These are themes I have discussed many times before, e.g. in my book In Search of Certainty. What it amounts to is a conflict of interests between the desire for singular intent and its neutering by a noisy environment. 

2. Scaling causality by information

Information scaling influences how systems work, because all systems run on the exchange of information from input to output. There is observation or data collection ("monitoring"), then reducing data to patterns, storing, and perhaps outputting knowledge in a particular representation. Information also is an implicit dependency in the representation of concepts. In short, we need information to realize intentions, to characterize decisions, to distinguish specific outcomes. The way it is preserved traces what we mean by cause and effect. If the role of information changes, then the characteristics of a system may also change. A little elementary information theory helps to clarify this.

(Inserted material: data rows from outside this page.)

-- ==== Sys2Proof/Machine/Batch.lean ====
section
/-!
DEFINITION. The batch manager: the slot table page and a batch step (10_memory_tiers.md, R268 to R272).
-/

namespace Sys2Proof.Machine

/-- Bytes `b` of a number at an offset of a page image, as (offset, bytes). -/
def leAt (off v n : Nat) : Nat × List Byte := (off, natLE v n)

/-- State pages that no slot holds, lowest first. -/
def Batch.freePages (b : Batch) : List Nat :=
  let used := b.slots.flatMap fun k => k.2.2.1
  (List.range (32 * b.p)).filter fun n => !used.contains n

/-- The lowest free slot. -/
def Batch.freeSlot (b : Batch) : Option Nat := (List.range b.s).find? fun k => (sget? b.slots k).isNone

/-- The slot table page (Table 10-7) of a batch after a step with these counts. -/
def Batch.table (b : Batch) (admitted ignored : Nat) (rejects : List (Nat × Nat)) : List (Nat × List Byte) :=
  [leAt 0 b.step 8, leAt 8 b.slots.length 4, leAt 12 b.freePages.length 4, leAt 16 admitted 4, leAt 20 b.queue.length 4,
   leAt 24 rejects.length 4, leAt 28 ignored 4, leAt 32 b.deferred 8] ++
  (b.slots.flatMap fun k =>
    [(0x1000 + 16 * k.1, natLE (if k.2.2.2 then 2 else 1) 4 ++ natLE k.2.1 4 ++ natLE k.2.2.1.length 2),
     (0x21000 + 256 * k.1, k.2.2.1.flatMap fun n => natLE n 4)]) ++
  (b.pool.zipIdx.map fun t => (0x11000 + 8 * t.2, natLE (t1Form t.1) 8)) ++
  (rejects.zipIdx.map fun r => (0x121000 + 8 * r.2, natLE r.1.1 4 ++ natLE r.1.2 1)) ++
  (b.queue.zipIdx.map fun q => (0x131000 + 16 * q.2, natLE q.1.1 4 ++ natLE q.1.2 2))

/-- The slot table page written whole: the bytes of the table, zeros elsewhere. -/
def State.writeTable (s : State) (b : Batch) (admitted ignored : Nat) (rejects : List (Nat × Nat)) : State :=
  let a := t1Addr b.slotPage
  let m := s.tiers.hbm.fill a tierBytes none
  { s with tiers := { s.tiers with
    hbm := (b.table admitted ignored rejects).foldl (fun m w => m.writeL (a + w.1) w.2) m } }

/-- READY of the slot table page. -/
def State.tableReady (s : State) (b : Batch) (on : Bool) : State :=
  s.setMark b.slotPage { s.mark b.slotPage with ready := on }

/-- Leaves in list order: live slots free; the others are ignored and counted. -/
def Batch.leave (b : Batch) (ls : List Nat) : Batch × Nat :=
  ls.foldl (fun (a : Batch × Nat) k =>
    if (sget? a.1.slots k).isSome then ({ a.1 with slots := serase a.1.slots k }, a.2) else (a.1, a.2 + 1)) (b, 0)

/-- Joins in list order: queued, or rejected with a reason (1 TOO_LARGE, 2 QUEUE_FULL). -/
def Batch.arrive (b : Batch) (js : List (Nat × Nat)) : Batch × List (Nat × Nat) :=
  js.foldl (fun (a : Batch × List (Nat × Nat)) j =>
    if j.2 = 0 ∨ 64 < j.2 ∨ 32 * a.1.p < j.2 then (a.1, a.2 ++ [(j.1, 1)])
    else if 4096 ≤ a.1.queue.length then (a.1, a.2 ++ [(j.1, 2)])
    else ({ a.1 with queue := a.1.queue ++ [j] }, a.2)) (b, [])

/-- Admission from the head of the queue while it fits; no later join overtakes. -/
def Batch.fill : Nat → Batch → Batch × Nat
  | 0, b => (b, 0)
  | f + 1, b => match b.queue with
    | [] => (b, 0)
    | j :: js => match b.freeSlot with
      | none => (b, 0)
      | some k =>
        let ps := b.freePages.take j.2
        if ps.length < j.2 then (b, 0)
        else
          let r := Batch.fill f { b with slots := sput b.slots k (j.1, ps, true), queue := js }
          (r.1, r.2 + 1)

/-- Little-endian field of the request as it stood. -/
def reqFld (m : Mem) (a n : Nat) : Nat := leNat (m.readN a n)

/-- Every reserved byte of a request is 0, the counts are within range and the slots exist (R271, step 1). -/
def requestOk (b : Batch) (m : Mem) (a : Nat) : Bool :=
  let nl := reqFld m (a + 8) 4
  let nj := reqFld m (a + 12) 4
  nl ≤ 4096 && nj ≤ 4096 && (m.readN (a + 16) 48).all (· == 0) &&
  (List.range nl).all (fun k => decide (reqFld m (a + 64 + 4 * k) 4 < b.s)) &&
  (List.range nj).all fun k => (m.readN (a + 16448 + 16 * k + 6) 10).all (· == 0)

/-- The manager of a context: HBM controller 0 of its Hob, Hob 0 for a paired context (R268). -/
def batchManager (x : Ctx) : Nat := if x.req.pairing = 1 then 4 else 0

/-- BATCH_STEP (R271): the step of context `c` that a move over its request page began. A bad request faults the context;
a replay sets READY and changes nothing else; else leaves, arrivals, admission and deferral run in order and the slot
table page is written. -/
def execBatchStep (c : Nat) (s : State) : Res :=
  match s.ctx? c, sget? s.tiers.batches c with
  | some x, some b =>
    match b.begun with
    | none => .next s
    | some m =>
      let a := t1Addr b.reqPage
      let i := batchManager x
      let s0 := { s with tiers := { s.tiers with batches := sput s.tiers.batches c { b with begun := none } } }
      let step := reqFld m a 8
      if step = b.step then .next (s0.tableReady b true)
      else if step ≠ b.step + 1 ∨ ¬ requestOk b m a then
        .next ((s0.err 0x16 i [11] (b.reqPage % 24576) c).faultCtx c { code := 0x4B, index := 0xFFFF, hob := i / 4, ucls := 0x16, uinst := i })
      else
        let b0 := { b with begun := none, step := step, slots := b.slots.map fun (k : Nat × Nat × List Nat × Bool) => (k.1, (k.2.1, k.2.2.1, false)) }
        let l := b0.leave ((List.range (reqFld m (a + 8) 4)).map fun k => reqFld m (a + 64 + 4 * k) 4)
        let j := l.1.arrive ((List.range (reqFld m (a + 12) 4)).map fun k =>
          (reqFld m (a + 16448 + 16 * k) 4, reqFld m (a + 16448 + 16 * k + 4) 2))
        let d := Batch.fill (j.1.queue.length + 1) j.1
        let b1 := { d.1 with deferred := d.1.deferred + d.1.queue.length }
        let s1 := { s0 with tiers := { s0.tiers with batches := sput s0.tiers.batches c b1 } }
        let s2 := (s1.writeTable b1 d.2 l.2 j.2).tableReady b1 true
        let s3 := s2.fset64 hbm_STEPS_LO hbm_STEPS_HI i (s2.fget64 hbm_STEPS_LO hbm_STEPS_HI i + 1)
        let s4 := s3.fset64 hbm_JOIN_DEFERRED_LO hbm_JOIN_DEFERRED_HI i
          (s3.fget64 hbm_JOIN_DEFERRED_LO hbm_JOIN_DEFERRED_HI i + b1.queue.length)
        .next ((s4.fbump hbm_JOIN_REJECTED i j.2.length).fset hbm_LAST_CONTEXT i c)
  | _, _ => .next s

end Sys2Proof.Machine
end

Claude Shannon was one of the first theoreticians to formalize ideas about information. Because of computers and marketing, we have become confused about the distinction between data and information. Phrases like "big data" suggest that we can never have enough data. But Shannon made it clear that having data is not the same as information, and "information" is not the same as "knowing". Data form a stream of observations which we classify into an alphabet of categories or "bands" (hence the term "bandwidth"); information is a collection of messages formed from these symbolic categories (e.g., text strings). It comprises patterns with partial ordering. An irreducible pattern is a symbol or digit of information. These digits are "states" of the system, or different states are different symbols — take your pick. Finally, knowledge is a repeated pattern in the information, a kind of model of the significant patterns in information. We acquire knowledge from the experience of interacting with information over time.

These are the basic ideas behind anomaly detection, from medical scanners to more advanced computer-alarm monitoring software. We first characterize normal by observation, thence anomalous states by deviance. Normal states occur regularly and abnormal states occur rarely, by definition. Thus, we study the differences between common and uncommon by trying to build statistical relationships to sources of data (through various sensors or channels of observation). Building these statistical distributions, through repeated observation, and reinforcement are key parts of cognition and learning.

The balance of information

Too much information can be as bad as too little information, because scale wipes out semantics (categories C). Shannon's intrinsic information has the form:

 

S = - ∑Ci=1 (ni/N) log (ni/N)

for samples of size ni type i that add up to a total of N. The entropy or intrinsic information is maximal when either:

 

ni → 0
N → ∞
C → ∞

Shannon's information is also a measure of entropy, as von Neumann pointed out. Thus entropy (noise) is maximal, either when there is nothing at all to see (ni → 0) or when there is so much to see that nothing really stands out (N ∞ 0). It is the relativistic equivalence of these conditions that can make too much and too little equally empty, under certain circumstances. Attempting to circumvent this basic truth by brute-force searching leads to false positives and a kind of data paranoia.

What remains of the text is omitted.